YOUR OBJECTIVE:
Restate word for word every line from the top of the data below down through the line that holds "theorem bankRequestServed : ∀".

[Saved entries]
···

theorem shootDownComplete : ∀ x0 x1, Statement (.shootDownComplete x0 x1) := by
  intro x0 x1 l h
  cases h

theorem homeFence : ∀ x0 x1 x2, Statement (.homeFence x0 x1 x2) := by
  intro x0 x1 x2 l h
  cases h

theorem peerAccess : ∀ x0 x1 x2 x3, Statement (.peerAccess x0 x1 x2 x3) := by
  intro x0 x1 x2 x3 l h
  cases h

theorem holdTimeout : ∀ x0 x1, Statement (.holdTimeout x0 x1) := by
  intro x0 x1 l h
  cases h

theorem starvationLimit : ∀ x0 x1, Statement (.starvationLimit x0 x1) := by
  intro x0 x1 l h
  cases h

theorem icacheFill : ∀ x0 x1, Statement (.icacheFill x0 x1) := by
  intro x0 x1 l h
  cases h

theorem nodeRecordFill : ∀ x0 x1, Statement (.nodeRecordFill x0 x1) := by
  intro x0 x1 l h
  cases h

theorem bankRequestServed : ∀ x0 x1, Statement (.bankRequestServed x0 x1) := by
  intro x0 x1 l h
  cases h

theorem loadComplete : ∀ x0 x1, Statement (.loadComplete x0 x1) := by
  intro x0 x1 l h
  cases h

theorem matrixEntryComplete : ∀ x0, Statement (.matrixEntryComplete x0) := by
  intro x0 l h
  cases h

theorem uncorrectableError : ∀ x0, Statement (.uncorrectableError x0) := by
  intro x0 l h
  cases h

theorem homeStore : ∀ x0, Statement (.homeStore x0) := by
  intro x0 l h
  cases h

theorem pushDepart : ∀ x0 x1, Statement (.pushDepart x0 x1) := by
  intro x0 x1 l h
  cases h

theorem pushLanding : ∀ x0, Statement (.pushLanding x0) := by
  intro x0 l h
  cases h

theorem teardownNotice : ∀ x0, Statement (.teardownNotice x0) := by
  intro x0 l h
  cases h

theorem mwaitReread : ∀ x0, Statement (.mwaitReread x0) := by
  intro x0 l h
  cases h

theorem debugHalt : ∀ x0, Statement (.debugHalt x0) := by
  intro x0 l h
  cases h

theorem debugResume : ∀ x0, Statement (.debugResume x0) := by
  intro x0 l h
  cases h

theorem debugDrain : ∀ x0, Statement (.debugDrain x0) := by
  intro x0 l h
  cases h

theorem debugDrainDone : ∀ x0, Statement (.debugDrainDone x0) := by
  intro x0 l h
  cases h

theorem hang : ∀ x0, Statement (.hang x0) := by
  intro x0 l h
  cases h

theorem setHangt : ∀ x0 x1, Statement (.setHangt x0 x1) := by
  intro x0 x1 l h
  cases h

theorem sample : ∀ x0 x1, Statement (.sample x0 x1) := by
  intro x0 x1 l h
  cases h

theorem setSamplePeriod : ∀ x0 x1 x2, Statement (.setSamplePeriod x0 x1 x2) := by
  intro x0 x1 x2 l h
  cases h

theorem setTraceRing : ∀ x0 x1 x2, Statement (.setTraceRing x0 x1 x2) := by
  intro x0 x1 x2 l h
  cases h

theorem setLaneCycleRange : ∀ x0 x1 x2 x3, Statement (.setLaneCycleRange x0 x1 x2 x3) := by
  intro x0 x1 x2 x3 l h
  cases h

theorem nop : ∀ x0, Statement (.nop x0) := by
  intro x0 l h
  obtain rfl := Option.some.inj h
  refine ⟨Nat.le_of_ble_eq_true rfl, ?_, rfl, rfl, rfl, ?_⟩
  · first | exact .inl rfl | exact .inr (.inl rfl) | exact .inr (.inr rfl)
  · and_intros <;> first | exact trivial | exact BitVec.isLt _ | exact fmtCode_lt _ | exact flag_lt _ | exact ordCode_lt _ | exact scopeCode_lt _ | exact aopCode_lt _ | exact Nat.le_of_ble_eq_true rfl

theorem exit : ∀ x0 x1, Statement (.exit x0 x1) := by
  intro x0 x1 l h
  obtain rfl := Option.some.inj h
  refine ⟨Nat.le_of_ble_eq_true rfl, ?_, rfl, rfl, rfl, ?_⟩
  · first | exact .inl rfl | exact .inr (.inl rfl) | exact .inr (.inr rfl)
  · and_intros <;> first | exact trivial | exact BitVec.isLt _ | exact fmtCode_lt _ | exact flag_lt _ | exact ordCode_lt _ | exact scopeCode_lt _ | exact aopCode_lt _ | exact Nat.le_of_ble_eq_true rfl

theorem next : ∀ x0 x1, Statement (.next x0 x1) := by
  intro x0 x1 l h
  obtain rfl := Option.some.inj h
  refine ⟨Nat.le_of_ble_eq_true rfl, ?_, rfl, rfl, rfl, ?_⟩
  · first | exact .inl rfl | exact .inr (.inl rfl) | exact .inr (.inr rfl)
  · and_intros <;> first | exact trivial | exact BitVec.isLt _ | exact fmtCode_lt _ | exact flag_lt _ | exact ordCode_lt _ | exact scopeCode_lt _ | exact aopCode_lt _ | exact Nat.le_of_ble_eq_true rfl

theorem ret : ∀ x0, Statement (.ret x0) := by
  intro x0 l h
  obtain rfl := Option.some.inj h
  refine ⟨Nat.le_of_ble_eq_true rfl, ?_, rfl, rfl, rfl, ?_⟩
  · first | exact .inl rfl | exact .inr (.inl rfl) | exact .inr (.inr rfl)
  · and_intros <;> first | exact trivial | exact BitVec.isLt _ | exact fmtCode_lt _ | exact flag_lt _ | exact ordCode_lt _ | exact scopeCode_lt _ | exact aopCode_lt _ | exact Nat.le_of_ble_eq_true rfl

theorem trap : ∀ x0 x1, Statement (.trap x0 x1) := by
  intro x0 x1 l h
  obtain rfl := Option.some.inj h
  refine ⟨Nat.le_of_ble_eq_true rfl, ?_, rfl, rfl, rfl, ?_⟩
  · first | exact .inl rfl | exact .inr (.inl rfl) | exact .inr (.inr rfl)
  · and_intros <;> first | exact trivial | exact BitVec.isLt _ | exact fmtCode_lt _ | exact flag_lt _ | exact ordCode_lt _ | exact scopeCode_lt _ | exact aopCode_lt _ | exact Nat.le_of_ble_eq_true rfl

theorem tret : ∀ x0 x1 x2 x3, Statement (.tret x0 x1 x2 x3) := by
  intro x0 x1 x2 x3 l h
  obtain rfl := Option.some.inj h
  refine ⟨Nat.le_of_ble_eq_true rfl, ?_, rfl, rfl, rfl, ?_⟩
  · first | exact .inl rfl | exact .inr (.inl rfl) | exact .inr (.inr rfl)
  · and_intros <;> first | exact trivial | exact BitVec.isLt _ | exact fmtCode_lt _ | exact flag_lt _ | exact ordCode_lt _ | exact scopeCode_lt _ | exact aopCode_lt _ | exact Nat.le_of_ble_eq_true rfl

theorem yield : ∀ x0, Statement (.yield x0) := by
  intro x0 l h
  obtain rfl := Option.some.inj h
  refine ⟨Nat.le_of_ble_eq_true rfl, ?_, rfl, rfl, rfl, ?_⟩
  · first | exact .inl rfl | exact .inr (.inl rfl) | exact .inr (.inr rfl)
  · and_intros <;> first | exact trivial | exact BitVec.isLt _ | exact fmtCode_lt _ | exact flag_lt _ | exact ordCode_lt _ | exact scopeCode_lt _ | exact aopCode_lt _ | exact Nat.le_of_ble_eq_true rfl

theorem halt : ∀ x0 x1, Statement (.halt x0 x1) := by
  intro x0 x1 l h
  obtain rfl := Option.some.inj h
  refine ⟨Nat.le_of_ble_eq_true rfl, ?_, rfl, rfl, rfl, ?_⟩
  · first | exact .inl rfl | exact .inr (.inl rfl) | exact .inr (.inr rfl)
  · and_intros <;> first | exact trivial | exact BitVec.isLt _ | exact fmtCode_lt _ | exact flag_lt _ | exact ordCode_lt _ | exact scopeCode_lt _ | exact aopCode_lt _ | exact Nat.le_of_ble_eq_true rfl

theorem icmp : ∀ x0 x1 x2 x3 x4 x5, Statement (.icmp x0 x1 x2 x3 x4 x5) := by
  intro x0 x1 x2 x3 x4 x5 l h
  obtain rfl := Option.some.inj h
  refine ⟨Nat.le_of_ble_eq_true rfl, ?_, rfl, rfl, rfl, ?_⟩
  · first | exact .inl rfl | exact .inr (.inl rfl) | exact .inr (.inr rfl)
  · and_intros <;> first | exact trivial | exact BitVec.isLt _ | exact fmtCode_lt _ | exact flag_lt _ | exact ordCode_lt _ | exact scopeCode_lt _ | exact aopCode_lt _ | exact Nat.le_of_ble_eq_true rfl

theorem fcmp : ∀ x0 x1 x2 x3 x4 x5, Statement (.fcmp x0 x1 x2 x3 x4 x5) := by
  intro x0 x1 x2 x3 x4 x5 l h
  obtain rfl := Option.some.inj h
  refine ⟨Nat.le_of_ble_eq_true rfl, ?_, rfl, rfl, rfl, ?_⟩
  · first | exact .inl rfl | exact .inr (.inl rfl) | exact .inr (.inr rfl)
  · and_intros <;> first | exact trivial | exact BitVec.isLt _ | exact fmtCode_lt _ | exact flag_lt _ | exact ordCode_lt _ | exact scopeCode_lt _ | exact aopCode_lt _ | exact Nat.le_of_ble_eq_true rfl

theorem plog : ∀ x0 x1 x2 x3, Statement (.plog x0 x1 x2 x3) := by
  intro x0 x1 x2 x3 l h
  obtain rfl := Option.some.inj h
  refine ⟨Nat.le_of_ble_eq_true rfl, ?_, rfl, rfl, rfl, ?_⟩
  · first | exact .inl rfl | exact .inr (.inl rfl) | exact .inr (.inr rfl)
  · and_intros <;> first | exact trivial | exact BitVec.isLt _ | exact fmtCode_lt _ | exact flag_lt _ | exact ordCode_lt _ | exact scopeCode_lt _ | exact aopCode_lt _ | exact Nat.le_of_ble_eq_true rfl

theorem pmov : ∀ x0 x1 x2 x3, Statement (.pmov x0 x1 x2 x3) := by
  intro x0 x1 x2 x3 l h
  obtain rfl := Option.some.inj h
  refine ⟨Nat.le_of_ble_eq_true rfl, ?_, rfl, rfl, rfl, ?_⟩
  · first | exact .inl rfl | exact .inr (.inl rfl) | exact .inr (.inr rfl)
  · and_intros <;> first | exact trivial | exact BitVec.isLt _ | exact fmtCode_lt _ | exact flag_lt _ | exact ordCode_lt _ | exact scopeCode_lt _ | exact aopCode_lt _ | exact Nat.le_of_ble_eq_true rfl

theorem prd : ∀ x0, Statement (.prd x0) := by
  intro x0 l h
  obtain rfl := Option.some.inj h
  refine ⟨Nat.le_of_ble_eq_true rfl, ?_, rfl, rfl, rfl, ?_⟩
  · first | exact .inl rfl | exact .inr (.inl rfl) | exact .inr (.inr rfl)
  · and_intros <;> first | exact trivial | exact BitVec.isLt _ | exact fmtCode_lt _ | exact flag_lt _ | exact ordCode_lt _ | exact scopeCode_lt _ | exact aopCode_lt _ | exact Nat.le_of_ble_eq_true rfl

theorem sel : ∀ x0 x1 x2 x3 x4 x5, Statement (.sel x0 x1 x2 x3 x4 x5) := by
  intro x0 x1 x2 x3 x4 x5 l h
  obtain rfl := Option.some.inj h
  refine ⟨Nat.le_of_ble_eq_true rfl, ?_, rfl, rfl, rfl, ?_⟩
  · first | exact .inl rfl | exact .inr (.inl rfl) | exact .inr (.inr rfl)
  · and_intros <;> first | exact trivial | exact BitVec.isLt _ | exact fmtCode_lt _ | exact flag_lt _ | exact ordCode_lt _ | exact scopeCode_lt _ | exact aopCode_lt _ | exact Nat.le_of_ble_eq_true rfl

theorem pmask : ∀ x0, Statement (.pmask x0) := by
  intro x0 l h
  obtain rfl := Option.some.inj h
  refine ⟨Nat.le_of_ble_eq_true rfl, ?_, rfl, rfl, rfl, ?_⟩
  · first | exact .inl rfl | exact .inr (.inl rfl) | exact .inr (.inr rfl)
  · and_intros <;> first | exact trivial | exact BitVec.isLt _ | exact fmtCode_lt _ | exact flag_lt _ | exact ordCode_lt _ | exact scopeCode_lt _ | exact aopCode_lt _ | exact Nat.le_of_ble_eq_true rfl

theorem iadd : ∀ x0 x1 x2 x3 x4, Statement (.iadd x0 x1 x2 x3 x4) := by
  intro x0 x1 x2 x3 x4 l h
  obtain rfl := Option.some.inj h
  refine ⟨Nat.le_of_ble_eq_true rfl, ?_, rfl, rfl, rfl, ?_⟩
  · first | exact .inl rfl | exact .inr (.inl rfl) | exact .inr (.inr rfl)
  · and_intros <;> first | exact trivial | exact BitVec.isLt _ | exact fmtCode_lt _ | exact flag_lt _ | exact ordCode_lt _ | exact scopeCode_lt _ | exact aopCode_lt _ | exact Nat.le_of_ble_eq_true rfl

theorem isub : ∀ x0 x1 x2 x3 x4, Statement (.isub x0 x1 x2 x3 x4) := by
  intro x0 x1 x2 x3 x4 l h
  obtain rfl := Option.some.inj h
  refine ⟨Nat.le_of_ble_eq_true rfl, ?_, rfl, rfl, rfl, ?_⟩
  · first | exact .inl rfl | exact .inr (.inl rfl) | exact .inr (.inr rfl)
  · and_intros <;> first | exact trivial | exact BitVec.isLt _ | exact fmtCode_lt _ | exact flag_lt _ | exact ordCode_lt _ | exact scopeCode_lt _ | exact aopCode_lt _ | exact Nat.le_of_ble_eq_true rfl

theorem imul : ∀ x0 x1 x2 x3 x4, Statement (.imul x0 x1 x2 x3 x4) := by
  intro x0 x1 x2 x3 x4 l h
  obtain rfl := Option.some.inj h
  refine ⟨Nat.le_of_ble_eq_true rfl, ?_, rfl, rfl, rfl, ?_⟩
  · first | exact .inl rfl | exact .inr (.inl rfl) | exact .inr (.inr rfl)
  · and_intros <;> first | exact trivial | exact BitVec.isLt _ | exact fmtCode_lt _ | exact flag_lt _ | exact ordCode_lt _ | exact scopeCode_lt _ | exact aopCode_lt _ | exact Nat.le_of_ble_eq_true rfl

···

SOLVED PROBLEM:
theorem shootDownComplete : ∀ x0 x1, Statement (.shootDownComplete x0 x1) := by
  intro x0 x1 l h
  cases h

theorem homeFence : ∀ x0 x1 x2, Statement (.homeFence x0 x1 x2) := by
  intro x0 x1 x2 l h
  cases h

theorem peerAccess : ∀ x0 x1 x2 x3, Statement (.peerAccess x0 x1 x2 x3) := by
  intro x0 x1 x2 x3 l h
  cases h

theorem holdTimeout : ∀ x0 x1, Statement (.holdTimeout x0 x1) := by
  intro x0 x1 l h
  cases h

theorem starvationLimit : ∀ x0 x1, Statement (.starvationLimit x0 x1) := by
  intro x0 x1 l h
  cases h

theorem icacheFill : ∀ x0 x1, Statement (.icacheFill x0 x1) := by
  intro x0 x1 l h
  cases h

theorem nodeRecordFill : ∀ x0 x1, Statement (.nodeRecordFill x0 x1) := by
  intro x0 x1 l h
  cases h

theorem bankRequestServed : ∀ x0 x1, Statement (.bankRequestServed x0 x1) := by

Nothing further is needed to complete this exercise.